As an essential flavor condiment in Sichuan cuisine, Pixian Douban (PXDB) is usually produced by open fermentation process in strip pools or ceramic vats. In this study, an experiment of PXDB fermentation was conducted for 90 days in a closed system of gradient steady-state temperature field (GSTF). To investigate the characterization of volatile compounds of PXDB in the closed system, the volatiles in three kinds of samples including samples of GSTF (SGT), samples of constant temperature (SCT), and samples of traditional fermentation (STF) were analyzed. The results showed that 75, 67, and 68 volatile compounds were detected in SGT, SCT, and STF, respectively. Compared with the traditional fermentation, the process in the closed system of GSTF was conducive to produce more kinds of esters and alcohols. A total of 22 major aroma active compounds were identified in three samples by combination analyses of gas chromatography-olfactometry (GC-O) and odor activity value (OAV).

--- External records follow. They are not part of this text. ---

/-- R11, R113, R114 (standing alone, log entries 4 and 8): a frequency edit adds 10 or 1 Hz times the step, without clamping, and changes nothing else; a result
that does not fit 16 signed bits is the named fault. -/
def Obligations.FrequencyEdits : Prop :=
  ∀ (s : State) (i : Instr) (k : Int), (i, k) ∈ [(Instr.editFreqTens, (10 : Int)), (.editFreqUnits, 1)] →
    let x := s.freq.toInt + k * s.qdStep.toInt
    (-32768 ≤ x ∧ x ≤ 32767 → ∃ t, exec i s = .next t ∧ t.freq.toInt = x ∧ t = { s with freq := t.freq }) ∧
    (x < -32768 ∨ 32767 < x → exec i s = .fault (.rangeOverflow .freq))

/-- R11, R115 to R117 (standing alone, log entries 4 and 8): an amplitude edit adds 10000, 1000 or 100 units times the step, without clamping, and changes
nothing else; a result that does not fit 32 signed bits is the named fault. -/
def Obligations.AmplitudeEdits : Prop :=
  ∀ (s : State) (i : Instr) (k : Int),
    (i, k) ∈ [(Instr.editAmpWhole, (10000 : Int)), (.editAmpTenths, 1000), (.editAmpHundredths, 100)] →
    let x := s.amp.toInt + k * s.qdStep.toInt
    (-2147483648 ≤ x ∧ x ≤ 2147483647 → ∃ t, exec i s = .next t ∧ t.amp.toInt = x ∧ t = { s with amp := t.amp }) ∧
    (x < -2147483648 ∨ 2147483647 < x → exec i s = .fault (.rangeOverflow .amp))

/-- R11, R118 to R120 (standing alone, log entries 4 and 8): an offset edit adds 10000, 1000 or 100 units times the step, without clamping, and changes nothing
else; a result that does not fit 32 signed bits is the named fault. -/
def Obligations.OffsetEdits : Prop :=
  ∀ (s : State) (i : Instr) (k : Int),
    (i, k) ∈ [(Instr.editOffsWhole, (10000 : Int)), (.editOffsTenths, 1000), (.editOffsHundredths, 100)] →
    let x := s.offs.toInt + k * s.qdStep.toInt
    (-2147483648 ≤ x ∧ x ≤ 2147483647 → ∃ t, exec i s = .next t ∧ t.offs.toInt = x ∧ t = { s with offs := t.offs }) ∧
    (x < -2147483648 ∨ 2147483647 < x → exec i s = .fault (.rangeOverflow .offs))

/-- The table of R122 for every legal sample count and step, which is the one on the QD_STEP port (log entry 4); nothing
else changes. An illegal sample count is the named fault (R121), without a step too (log entry 19). -/
def Obligations.SampleCountEdit : Prop :=
  ∀ s : State,
    (∀ n up down : Nat, (n, up, down) ∈ [(16, 32, 16), (32, 64, 16), (64, 128, 32), (128, 128, 64)] →
      s.sc.toNat = n → ∃ t, exec .editSc s = .next t ∧ t = { s with sc := t.sc } ∧
        t.sc.toNat = (match s.qdStep with | .plus => up | .minus => down | .zero => n)) ∧
    (s.sc.toNat ∉ [16, 32, 64, 128] → exec .editSc s = .fault .illegalSampleCount)

/-- R83, R111: the edit operation a legal cursor selects does to the registers what Edit does to the parameters, wherever
the results fit their registers; a cursor 10 to 15 selects none, and Edit faults on it (R85, R205). -/
def Obligations.CursorSelectsTheEdit : Prop :=
  ∀ (s : State) (c : BitVec 4),
    (c ≤ 9#4 → ∃ i, decode ⟨.cursor4, BitVec.ofNat 40 c.toNat⟩ = .ok i ∧
      ∀ p, edit (paramsOf s) c s.qdStep = .ok p →
        fitsSigned 16 p.freq = true → fitsSigned 32 p.amp = true → fitsSigned 32 p.offs = true →
        ∃ t, exec i s = .next t ∧ paramsOf t = p) ∧
    (9#4 < c → decode ⟨.cursor4, BitVec.ofNat 40 c.toNat⟩ = .error .illegalCursor ∧
      edit (paramsOf s) c s.qdStep = .error .illegalCursor)

/-- R125: fmax divides the global maximum by 1, 2, 4, 8 for the four sample counts; fmax(128) is at least 1; in TCFG it is
568, 284, 142, 71. -/
def Obligations.MaximumFrequencies : Prop :=
  (∀ b : Config.ValidBuild,
    fmax b 16 = b.val.gmaxHz ∧ fmax b 32 = (b.val.gmaxHz / 2 : Nat) ∧ fmax b 64 = (b.val.gmaxHz / 4 : Nat) ∧
    fmax b 128 = (b.val.gmaxHz / 8 : Nat) ∧ 1 ≤ fmax b 128) ∧
  fmax Config.tcfg 16 = 568 ∧ fmax Config.tcfg 32 = 284 ∧ fmax Config.tcfg 64 = 142 ∧ fmax Config.tcfg 128 = 71

/-- R124, R127: the saturation pass brings the sample count to at least 16, clamps the other parameters against it, leaves
the kind and everything else alone, and so establishes R29; a sample count its clause does not bring into SC_SET is the
named fault (C7, log entry 7). -/
def Obligations.SaturationClamps : Prop :=
  ∀ s : State,
    (legalSc (max s.sc.toNat 16) = true → ∃ t, exec .saturate s = .next t ∧
      t.sc.toNat = max s.sc.toNat 16 ∧
      t.freq.toInt = max 1 (min s.freq.toInt (fmax s.build (max s.sc.toNat 16))) ∧
      t.amp.toInt = max 0 (min s.amp.toInt (vref s.build)) ∧
      t.offs.toInt = max 0 (min s.offs.toInt (vref s.build)) ∧
      t = { s with freq := t.freq, amp := t.amp, offs := t.offs, sc := t.sc } ∧
      ParamsInRange t) ∧
    (legalSc (max s.sc.toNat 16) = false → exec .saturate s = .fault .illegalSampleCount)

/-- R128: the saturation pass is idempotent, and leaves parameters in their valid range as they are. -/
def Obligations.SaturationIsIdempotent : Prop :=
  (∀ s t : State, exec .saturate s = .next t → exec .saturate t = .next t) ∧
  (∀ s : State, ParamsInRange s → exec .saturate s = .next s)

/-- R123: with KIND = DC the cursor 1 is redirected to 6, which is written back to FIELD_CNT; every other legal cursor
stays, and nothing else changes. On a cursor 10 to 15 it is the named fault (R85; log entry 12). -/
def Obligations.DcRedirectsFieldOne : Prop :=
  ∀ s : State,
    (s.editCursor ≤ 9#4 → ¬(s.kind = 3#2 ∧ s.editCursor = 1#4) → exec .dcRedirect s = .next s) ∧
    (s.kind = 3#2 → s.editCursor = 1#4 →
      exec .dcRedirect s = .next { s with editCursor := 6#4, fieldCnt := 6#4 }) ∧
    (9#4 < s.editCursor → exec .dcRedirect s = .fault .illegalCursor)

/-! ### The mode operations -/

/-- R179, R187: a Running iteration does what the poll does; an Invalid one writes MODE and nothing else. -/
def Obligations.RunningAndInvalidIterations : Prop :=
  ∀ s : State,
    exec .iterInvalid s = .next { s with mode := 2#2 } ∧
    exec .iterRunning s = exec .schedPoll s ∧
    (legalSc s.runSc.toNat = true → ∃ t, exec .iterRunning s = .next t ∧
      t = { s with dacCode := t.dacCode, dacWe := t.dacWe, idx := t.idx, lastT := t.lastT })

/-- R180 to R183: a Configuring iteration on parameters in their valid range. The cursor is the field counter modulo 10,
redirected under DC, and is left in FIELD_CNT too; the parameters are the saturated edit of that field; the display is
redrawn on entry and refreshed after 500 ms; nothing else changes. -/
def Obligations.ConfiguringIteration : Prop :=
  ∀ s : State, ParamsInRange s → ∃ t p q, exec .iterConfiguring s = .next t ∧
    t.editCursor.toNat =
      (if s.kind = 3#2 ∧ s.fieldCnt.toNat % 10 = 1 then 6 else s.fieldCnt.toNat % 10) ∧
    t.fieldCnt = t.editCursor ∧
    edit (paramsOf s) t.editCursor s.qdStep = .ok p ∧ sat s.build p = .ok q ∧ paramsOf t = q ∧ ParamsInRange t ∧
    t.dispFull = (s.dispFull || !s.cfgPrev) ∧
    t.dispValues = (s.dispValues || (s.cfgPrev && decide (500000 ≤ (s.nowUs - s.lastDispT).toNat))) ∧
    t.lastDispT =
      (if s.cfgPrev = false ∨ 500000 ≤ (s.nowUs - s.lastDispT).toNat then s.nowUs else s.lastDispT) ∧
    t = { s with editCursor := t.editCursor, fieldCnt := t.fieldCnt, kind := t.kind, freq := t.freq, amp := t.amp
                 offs := t.offs, sc := t.sc, dispFull := t.dispFull, dispValues := t.dispValues
                 lastDispT := t.lastDispT }

/-- R84, R129, R180 to R182: on parameters in their valid range a Configuring iteration is its operations in order: the
counter reduced into the cursor, DC_REDIRECT, the edit that the cursor selects, SATURATE, and the display cadence. What the
operations do standing alone is the model's choice (log entries 4 and 12). -/
def Obligations.ConfiguringIsItsOperationsInOrder : Prop :=
  ∀ s : State, ParamsInRange s → ∃ (s2 s3 s4 : State) (ie : Instr),
    exec .dcRedirect { s with editCursor := s.fieldCnt % 10#4, fieldCnt := s.fieldCnt % 10#4 } = .next s2 ∧
    decode ⟨.cursor4, BitVec.ofNat 40 s2.editCursor.toNat⟩ = .ok ie ∧
    exec ie s2 = .next s3 ∧ exec .saturate s3 = .next s4 ∧
    exec .iterConfiguring s = .next (configDisplay s4)

/-- R111, R128, R129: without a step a Configuring iteration leaves parameters in their valid range as they are. -/
def Obligations.NoStepNoEdit : Prop :=
  ∀ s : State, ParamsInRange s → s.qdStep = .zero →
    ∃ t, exec .iterConfiguring s = .next t ∧ paramsOf t = paramsOf s

/-- R132: outside Configuring an iterating cycle leaves parameters in their valid range as they are, whatever the step. -/
def Obligations.OnlyConfiguringEdits : Prop :=
  ∀ (s t : State) (m f c d : Bool) (now : BitVec 32), ParamsInRange s → s.mode ≠ 1#2 →
    exec (.cycIterate m f c d now) s = .next t → paramsOf t = paramsOf s

/-- R63, R144, R185: a Calculating iteration on a sample count the saturation pass accepts: saturated parameters, a table of
Gen codes below SC, every other entry as before, the interval of the saturated frequency, RUN_SC, cursor, counters; nothing
else changes. That it goes on for a sample count below 16, which the pass brings to 16, is log entry 7. -/
def Obligations.CalculatingIteration : Prop :=
  ∀ s : State, s.buf.wf = true → legalSc (max s.sc.toNat 16) = true →
    ∃ t q, exec .iterCalculating s = .next t ∧ sat s.build (paramsOf s) = .ok q ∧ paramsOf t = q ∧
      (∀ i, t.buf.read i =
        if i < q.sc then genCode (vref s.build) q.kind q.amp q.offs q.sc i else s.buf.read i) ∧
      t.interval = intervalOf s.build q.freq q.sc ∧ t.runSc = t.sc ∧ t.editCursor = 0#4 ∧ t.mode = 0#2 ∧
      t.fieldCnt = 0#4 ∧
      t = { s with freq := t.freq, amp := t.amp, offs := t.offs, sc := t.sc, buf := t.buf, interval := t.interval
                   runSc := t.runSc, editCursor := t.editCursor, mode := t.mode, fieldCnt := t.fieldCnt }

/-- R83, R84, R185: on a sample count the saturation pass accepts, a Calculating iteration is its operations in order:
SATURATE, the generator that the saturated KIND selects, INTERVAL, and the writes of RUN_SC, the cursor and the counters.
That it goes on for a sample count below 16 is log entry 7; what the operations do standing alone is log entry 4. -/
def Obligations.CalculatingIsItsOperationsInOrder : Prop :=
  ∀ s : State, legalSc (max s.sc.toNat 16) = true → ∃ (s1 s2 s3 : State) (ig : Instr),
    exec .saturate s = .next s1 ∧
    decode ⟨.kind2, BitVec.ofNat 40 s1.kind.toNat⟩ = .ok ig ∧
    exec ig s1 = .next s2 ∧ exec .interval s2 = .next s3 ∧
    exec .iterCalculating s =
      .next { s3 with runSc := s3.sc, editCursor := 0#4, mode := 0#2, fieldCnt := 0#4 }

/-- R142: Calculating iterations on equal kinds, sample counts, amplitudes, offsets and reference voltages write equal
tables, whatever else the two states hold. -/
def Obligations.GenerationIsDeterministic : Prop :=
  ∀ s s' t t' : State, s.buf.wf = true → s'.buf.wf = true → s.build.val.vrefU = s'.build.val.vrefU →
    s.kind = s'.kind → s.sc = s'.sc → s.amp = s'.amp → s.offs = s'.offs →
    exec .iterCalculating s = .next t → exec .iterCalculating s' = .next t' →
    t.runSc = t'.runSc ∧ ∀ i, i < t.runSc.toNat → t.buf.read i = t'.buf.read i

/-- R190, R222: for every parameter set, the first iteration after reset with no press in its cycle leaves Running with
the cursor and the counter cleared, the initial table, its interval and its length, the startup redraw, and IDX and
LAST_T still 0. -/
def Obligations.FirstIterationAfterReset : Prop :=
  ∀ (b : Config.ValidBuild) (c d : Bool) (now : BitVec 32),
    ∃ t, exec (.cycIterate false false c d now) (State.resetWith b) = .next t ∧
      t.mode = 0#2 ∧ t.editCursor = 0#4 ∧ t.fieldCnt = 0#4 ∧ t.dispFull = true ∧ t.dacWe = false ∧
      (∀ i, i < b.val.initSc →
        t.buf.read i = genCode (vref b) b.val.initKind b.val.initAmp b.val.initOffs b.val.initSc i) ∧
      t.interval = intervalOf b b.val.initFreq b.val.initSc ∧ t.runSc.toNat = b.val.initSc ∧
      t.idx = 0#8 ∧ t.lastT = 0#32

/-- R183, R189: when the display strobes fire in an iterating cycle, and what LAST_DISP_T becomes. -/
def Obligations.DisplayStrobes : Prop :=
  ∀ (s t : State) (m f c d : Bool) (now : BitVec 32), exec (.cycIterate m f c d now) s = .next t →
    (t.dispFull = true ↔ s.started = false ∨ (s.mode = 1#2 ∧ s.cfgPrev = false)) ∧
    (t.dispValues = true ↔ s.mode = 1#2 ∧ s.cfgPrev = true ∧ 500000 ≤ (now - s.lastDispT).toNat) ∧
    t.lastDispT =
      (if s.mode = 1#2 ∧ (s.cfgPrev = false ∨ 500000 ≤ (now - s.lastDispT).toNat) then now else s.lastDispT)

/-- R31, R32, R63: an iterating cycle outside Calculating leaves BUF, INTERVAL and RUN_SC as they are; a Calculating one
leaves the entries from the new RUN_SC on as they are. -/
def Obligations.OnlyCalculatingWritesTheTable : Prop :=
  ∀ (s t : State) (m f c d : Bool) (now : BitVec 32), exec (.cycIterate m f c d now) s = .next t →
    (s.mode ≠ 2#2 → t.buf = s.buf ∧ t.interval = s.interval ∧ t.runSc = s.runSc) ∧
    (s.mode = 2#2 → s.buf.wf = true → ∀ i, t.runSc.toNat ≤ i → t.buf.read i = s.buf.read i)

/-! ### The waveform generator -/

/-- R135, R137, R138: GEN_SINE writes the sine codes below SC and nothing else; SineOfEverySampleIsTheRoms says which sine
each sample has. The formula on any AMP and OFFS is log entry 18. An illegal sample count is the named fault of R205. -/
def Obligations.SineTable : Prop :=
  ∀ s : State, s.buf.wf = true →
    (legalSc s.sc.toNat = true → ∃ t, exec .genSine s = .next t ∧ t = { s with buf := t.buf } ∧
      ∀ i, t.buf.read i =
        if i < s.sc.toNat then
          quant (4096 * (s.amp.toInt * sinf i s.sc.toNat + 2147483648 * s.offs.toInt)) (2147483648 * vref s.build)
        else s.buf.read i) ∧
    (legalSc s.sc.toNat = false → exec .genSine s = .fault .illegalSampleCount)

/-- R66, R138: the sine of every sample of every legal sample count. The first quarter wave steps through the table of R66
(its hexadecimal column) in steps of 128 / N; the second quarter mirrors it; the second half is the first negated. -/
def Obligations.SineOfEverySampleIsTheRoms : Prop :=
  let rom : List Int :=
    [0x00000000, 0x0323ECBE, 0x0645E9AF, 0x09640837, 0x0C7C5C1E, 0x0F8CFCBE, 0x1294062F, 0x158F9A76] ++
    [0x187DE2A7, 0x1B5D100A, 0x1E2B5D38, 0x20E70F32, 0x238E7673, 0x261FEFFA, 0x2899E64A, 0x2AFAD269] ++
    [0x2D413CCD, 0x2F6BBE45, 0x317900D6, 0x3367C090, 0x3536CC52, 0x36E5068A, 0x387165E3, 0x39DAF5E8] ++
    [0x3B20D79E, 0x3C42420A, 0x3D3E82AE, 0x3E14FDF7, 0x3EC52FA0, 0x3F4EAAFE, 0x3FB11B48, 0x3FEC43C7] ++
    [0x40000000]
  ∀ n k : Nat, legalSc n = true → k ≤ n / 4 →
    sinf k n = rom.getD (k * (128 / n)) 0 ∧
    sinf (n / 2 - k) n = rom.getD (k * (128 / n)) 0 ∧
    sinf (n / 2 + k) n = -rom.getD (k * (128 / n)) 0 ∧
    (0 < k → sinf (n - k) n = -rom.getD (k * (128 / n)) 0)

/-- R135, R139: GEN_RAMP writes the ramp codes below SC and nothing else. The formula on any AMP and OFFS is log entry 18.
An illegal sample count is the named fault of R205. -/
def Obligations.RampTable : Prop :=
  ∀ s : State, s.buf.wf = true →
    (legalSc s.sc.toNat = true → ∃ t, exec .genRamp s = .next t ∧ t = { s with buf := t.buf } ∧
      ∀ i, t.buf.read i =
        if i < s.sc.toNat then
          quant (4096 * (s.amp.toInt * i + s.offs.toInt * s.sc.toNat)) (vref s.build * s.sc.toNat)
        else s.buf.read i) ∧
    (legalSc s.sc.toNat = false → exec .genRamp s = .fault .illegalSampleCount)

The appearance, smell, texture, and taste of the three different samples had shown different changes, but the sensory characteristics of the SGT were more similar to those of the STF by quantitative descriptive analysis (QDA) and principal component analysis (PCA). This study indicated that the closed system of GSTF could be applied in PXDB fermentation to obtain higher quality products, which brought a bright prospect of replacing the traditional fermentation process to realize the controllable industrialized production of PXDB.